ACTIVITY: Word for word, restate the lines from the start of the data down to the line with "(s.withPending x).dev = s.dev := rfl", both included.

LISTED ENTRIES:
/-! ### State.withPending -/

@[simp] theorem State.withPending_pending (s : State) (x : List Instr) : (s.withPending x).pending = x := rfl
@[simp] theorem State.withPending_mbx (s : State) (x : List Instr) : (s.withPending x).mbx = s.mbx := rfl
@[simp] theorem State.withPending_bus (s : State) (x : List Instr) : (s.withPending x).bus = s.bus := rfl
@[simp] theorem State.withPending_dev (s : State) (x : List Instr) : (s.withPending x).dev = s.dev := rfl
@[simp] theorem State.withPending_awn (s : State) (x : List Instr) : (s.withPending x).awn = s.awn := rfl
@[simp] theorem State.withPending_saf (s : State) (x : List Instr) : (s.withPending x).saf = s.saf := rfl
@[simp] theorem State.withPending_log (s : State) (x : List Instr) : (s.withPending x).log = s.log := rfl
@[simp] theorem State.withPending_tal (s : State) (x : List Instr) : (s.withPending x).tal = s.tal := rfl
@[simp] theorem State.withPending_pwr (s : State) (x : List Instr) : (s.withPending x).pwr = s.pwr := rfl
@[simp] theorem State.withPending_dbg (s : State) (x : List Instr) : (s.withPending x).dbg = s.dbg := rfl
@[simp] theorem State.withPending_sec (s : State) (x : List Instr) : (s.withPending x).sec = s.sec := rfl
@[simp] theorem State.withPending_fns (s : State) (x : List Instr) : (s.withPending x).fns = s.fns := rfl
@[simp] theorem State.withPending_ports (s : State) (x : List Instr) : (s.withPending x).ports = s.ports := rfl
@[simp] theorem State.withPending_slice (s : State) (x : List Instr) : (s.withPending x).slice = s.slice := rfl
@[simp] theorem State.withPending_job (s : State) (x : List Instr) : (s.withPending x).job = s.job := rfl
@[simp] theorem State.withPending_load (s : State) (x : List Instr) : (s.withPending x).load = s.load := rfl
@[simp] theorem State.withPending_stalls (s : State) (x : List Instr) : (s.withPending x).stalls = s.stalls := rfl
@[simp] theorem State.withPending_mem (s : State) (x : List Instr) : (s.withPending x).mem = s.mem := rfl
@[simp] theorem State.withPending_tens (s : State) (x : List Instr) : (s.withPending x).tens = s.tens := rfl
@[simp] theorem State.withPending_ledger (s : State) (x : List Instr) : (s.withPending x).ledger = s.ledger := rfl
@[simp] theorem State.withPending_house (s : State) (x : List Instr) : (s.withPending x).house = s.house := rfl
@[simp] theorem State.withPending_step (s : State) (x : List Instr) : (s.withPending x).step = s.step := rfl
@[simp] theorem State.withPending_snap (s : State) (x : List Instr) : (s.withPending x).snap = s.snap := rfl
@[simp] theorem State.withPending_site (s : State) (x : List Instr) : (s.withPending x).site = s.site := rfl
@[simp] theorem State.withPending_out (s : State) (x : List Instr) : (s.withPending x).out = s.out := rfl
@[simp] theorem State.withPending_free (s : State) (x : List Instr) : (s.withPending x).free = s.free := rfl

/-! ### State.withMbx -/

@[simp] theorem State.withMbx_pending (s : State) (x : Mbx) : (s.withMbx x).pending = s.pending := rfl
@[simp] theorem State.withMbx_mbx (s : State) (x : Mbx) : (s.withMbx x).mbx = x := rfl
@[simp] theorem State.withMbx_bus (s : State) (x : Mbx) : (s.withMbx x).bus = s.bus := rfl
@[simp] theorem State.withMbx_dev (s : State) (x : Mbx) : (s.withMbx x).dev = s.dev := rfl
@[simp] theorem State.withMbx_awn (s : State) (x : Mbx) : (s.withMbx x).awn = s.awn := rfl
@[simp] theorem State.withMbx_saf (s : State) (x : Mbx) : (s.withMbx x).saf = s.saf := rfl
@[simp] theorem State.withMbx_log (s : State) (x : Mbx) : (s.withMbx x).log = s.log := rfl
@[simp] theorem State.withMbx_tal (s : State) (x : Mbx) : (s.withMbx x).tal = s.tal := rfl
@[simp] theorem State.withMbx_pwr (s : State) (x : Mbx) : (s.withMbx x).pwr = s.pwr := rfl
@[simp] theorem State.withMbx_dbg (s : State) (x : Mbx) : (s.withMbx x).dbg = s.dbg := rfl
@[simp] theorem State.withMbx_sec (s : State) (x : Mbx) : (s.withMbx x).sec = s.sec := rfl
@[simp] theorem State.withMbx_fns (s : State) (x : Mbx) : (s.withMbx x).fns = s.fns := rfl
@[simp] theorem State.withMbx_ports (s : State) (x : Mbx) : (s.withMbx x).ports = s.ports := rfl
@[simp] theorem State.withMbx_slice (s : State) (x : Mbx) : (s.withMbx x).slice = s.slice := rfl
@[simp] theorem State.withMbx_job (s : State) (x : Mbx) : (s.withMbx x).job = s.job := rfl
@[simp] theorem State.withMbx_load (s : State) (x : Mbx) : (s.withMbx x).load = s.load := rfl
@[simp] theorem State.withMbx_stalls (s : State) (x : Mbx) : (s.withMbx x).stalls = s.stalls := rfl
@[simp] theorem State.withMbx_mem (s : State) (x : Mbx) : (s.withMbx x).mem = s.mem := rfl
@[simp] theorem State.withMbx_tens (s : State) (x : Mbx) : (s.withMbx x).tens = s.tens := rfl
@[simp] theorem State.withMbx_ledger (s : State) (x : Mbx) : (s.withMbx x).ledger = s.ledger := rfl
@[simp] theorem State.withMbx_house (s : State) (x : Mbx) : (s.withMbx x).house = s.house := rfl
@[simp] theorem State.withMbx_step (s : State) (x : Mbx) : (s.withMbx x).step = s.step := rfl
@[simp] theorem State.withMbx_snap (s : State) (x : Mbx) : (s.withMbx x).snap = s.snap := rfl
@[simp] theorem State.withMbx_site (s : State) (x : Mbx) : (s.withMbx x).site = s.site := rfl
@[simp] theorem State.withMbx_out (s : State) (x : Mbx) : (s.withMbx x).out = s.out := rfl
@[simp] theorem State.withMbx_free (s : State) (x : Mbx) : (s.withMbx x).free = s.free := rfl

/-! ### State.withBus -/

@[simp] theorem State.withBus_pending (s : State) (x : Bus) : (s.withBus x).pending = s.pending := rfl
@[simp] theorem State.withBus_mbx (s : State) (x : Bus) : (s.withBus x).mbx = s.mbx := rfl
@[simp] theorem State.withBus_bus (s : State) (x : Bus) : (s.withBus x).bus = x := rfl
@[simp] theorem State.withBus_dev (s : State) (x : Bus) : (s.withBus x).dev = s.dev := rfl
@[simp] theorem State.withBus_awn (s : State) (x : Bus) : (s.withBus x).awn = s.awn := rfl
@[simp] theorem State.withBus_saf (s : State) (x : Bus) : (s.withBus x).saf = s.saf := rfl
@[simp] theorem State.withBus_log (s : State) (x : Bus) : (s.withBus x).log = s.log := rfl
@[simp] theorem State.withBus_tal (s : State) (x : Bus) : (s.withBus x).tal = s.tal := rfl
@[simp] theorem State.withBus_pwr (s : State) (x : Bus) : (s.withBus x).pwr = s.pwr := rfl
@[simp] theorem State.withBus_dbg (s : State) (x : Bus) : (s.withBus x).dbg = s.dbg := rfl
@[simp] theorem State.withBus_sec (s : State) (x : Bus) : (s.withBus x).sec = s.sec := rfl
@[simp] theorem State.withBus_fns (s : State) (x : Bus) : (s.withBus x).fns = s.fns := rfl
@[simp] theorem State.withBus_ports (s : State) (x : Bus) : (s.withBus x).ports = s.ports := rfl
@[simp] theorem State.withBus_slice (s : State) (x : Bus) : (s.withBus x).slice = s.slice := rfl
@[simp] theorem State.withBus_job (s : State) (x : Bus) : (s.withBus x).job = s.job := rfl
@[simp] theorem State.withBus_load (s : State) (x : Bus) : (s.withBus x).load = s.load := rfl
@[simp] theorem State.withBus_stalls (s : State) (x : Bus) : (s.withBus x).stalls = s.stalls := rfl
@[simp] theorem State.withBus_mem (s : State) (x : Bus) : (s.withBus x).mem = s.mem := rfl
@[simp] theorem State.withBus_tens (s : State) (x : Bus) : (s.withBus x).tens = s.tens := rfl
@[simp] theorem State.withBus_ledger (s : State) (x : Bus) : (s.withBus x).ledger = s.ledger := rfl
@[simp] theorem State.withBus_house (s : State) (x : Bus) : (s.withBus x).house = s.house := rfl
@[simp] theorem State.withBus_step (s : State) (x : Bus) : (s.withBus x).step = s.step := rfl
@[simp] theorem State.withBus_snap (s : State) (x : Bus) : (s.withBus x).snap = s.snap := rfl
@[simp] theorem State.withBus_site (s : State) (x : Bus) : (s.withBus x).site = s.site := rfl
@[simp] theorem State.withBus_out (s : State) (x : Bus) : (s.withBus x).out = s.out := rfl
@[simp] theorem State.withBus_free (s : State) (x : Bus) : (s.withBus x).free = s.free := rfl

/-! ### State.withDev -/

@[simp] theorem State.withDev_pending (s : State) (x : Dev) : (s.withDev x).pending = s.pending := rfl
@[simp] theorem State.withDev_mbx (s : State) (x : Dev) : (s.withDev x).mbx = s.mbx := rfl
@[simp] theorem State.withDev_bus (s : State) (x : Dev) : (s.withDev x).bus = s.bus := rfl
@[simp] theorem State.withDev_dev (s : State) (x : Dev) : (s.withDev x).dev = x := rfl
@[simp] theorem State.withDev_awn (s : State) (x : Dev) : (s.withDev x).awn = s.awn := rfl
@[simp] theorem State.withDev_saf (s : State) (x : Dev) : (s.withDev x).saf = s.saf := rfl
@[simp] theorem State.withDev_log (s : State) (x : Dev) : (s.withDev x).log = s.log := rfl
@[simp] theorem State.withDev_tal (s : State) (x : Dev) : (s.withDev x).tal = s.tal := rfl
@[simp] theorem State.withDev_pwr (s : State) (x : Dev) : (s.withDev x).pwr = s.pwr := rfl
@[simp] theorem State.withDev_dbg (s : State) (x : Dev) : (s.withDev x).dbg = s.dbg := rfl
@[simp] theorem State.withDev_sec (s : State) (x : Dev) : (s.withDev x).sec = s.sec := rfl
@[simp] theorem State.withDev_fns (s : State) (x : Dev) : (s.withDev x).fns = s.fns := rfl
@[simp] theorem State.withDev_ports (s : State) (x : Dev) : (s.withDev x).ports = s.ports := rfl
@[simp] theorem State.withDev_slice (s : State) (x : Dev) : (s.withDev x).slice = s.slice := rfl
@[simp] theorem State.withDev_job (s : State) (x : Dev) : (s.withDev x).job = s.job := rfl
@[simp] theorem State.withDev_load (s : State) (x : Dev) : (s.withDev x).load = s.load := rfl
@[simp] theorem State.withDev_stalls (s : State) (x : Dev) : (s.withDev x).stalls = s.stalls := rfl
@[simp] theorem State.withDev_mem (s : State) (x : Dev) : (s.withDev x).mem = s.mem := rfl
@[simp] theorem State.withDev_tens (s : State) (x : Dev) : (s.withDev x).tens = s.tens := rfl
@[simp] theorem State.withDev_ledger (s : State) (x : Dev) : (s.withDev x).ledger = s.ledger := rfl
@[simp] theorem State.withDev_house (s : State) (x : Dev) : (s.withDev x).house = s.house := rfl
@[simp] theorem State.withDev_step (s : State) (x : Dev) : (s.withDev x).step = s.step := rfl
@[simp] theorem State.withDev_snap (s : State) (x : Dev) : (s.withDev x).snap = s.snap := rfl
@[simp] theorem State.withDev_site (s : State) (x : Dev) : (s.withDev x).site = s.site := rfl
@[simp] theorem State.withDev_out (s : State) (x : Dev) : (s.withDev x).out = s.out := rfl
@[simp] theorem State.withDev_free (s : State) (x : Dev) : (s.withDev x).free = s.free := rfl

REPLY TO THE EXERCISE:
/-! ### State.withPending -/

@[simp] theorem State.withPending_pending (s : State) (x : List Instr) : (s.withPending x).pending = x := rfl
@[simp] theorem State.withPending_mbx (s : State) (x : List Instr) : (s.withPending x).mbx = s.mbx := rfl
@[simp] theorem State.withPending_bus (s : State) (x : List Instr) : (s.withPending x).bus = s.bus := rfl
@[simp] theorem State.withPending_dev (s : State) (x : List Instr) : (s.withPending x).dev = s.dev := rfl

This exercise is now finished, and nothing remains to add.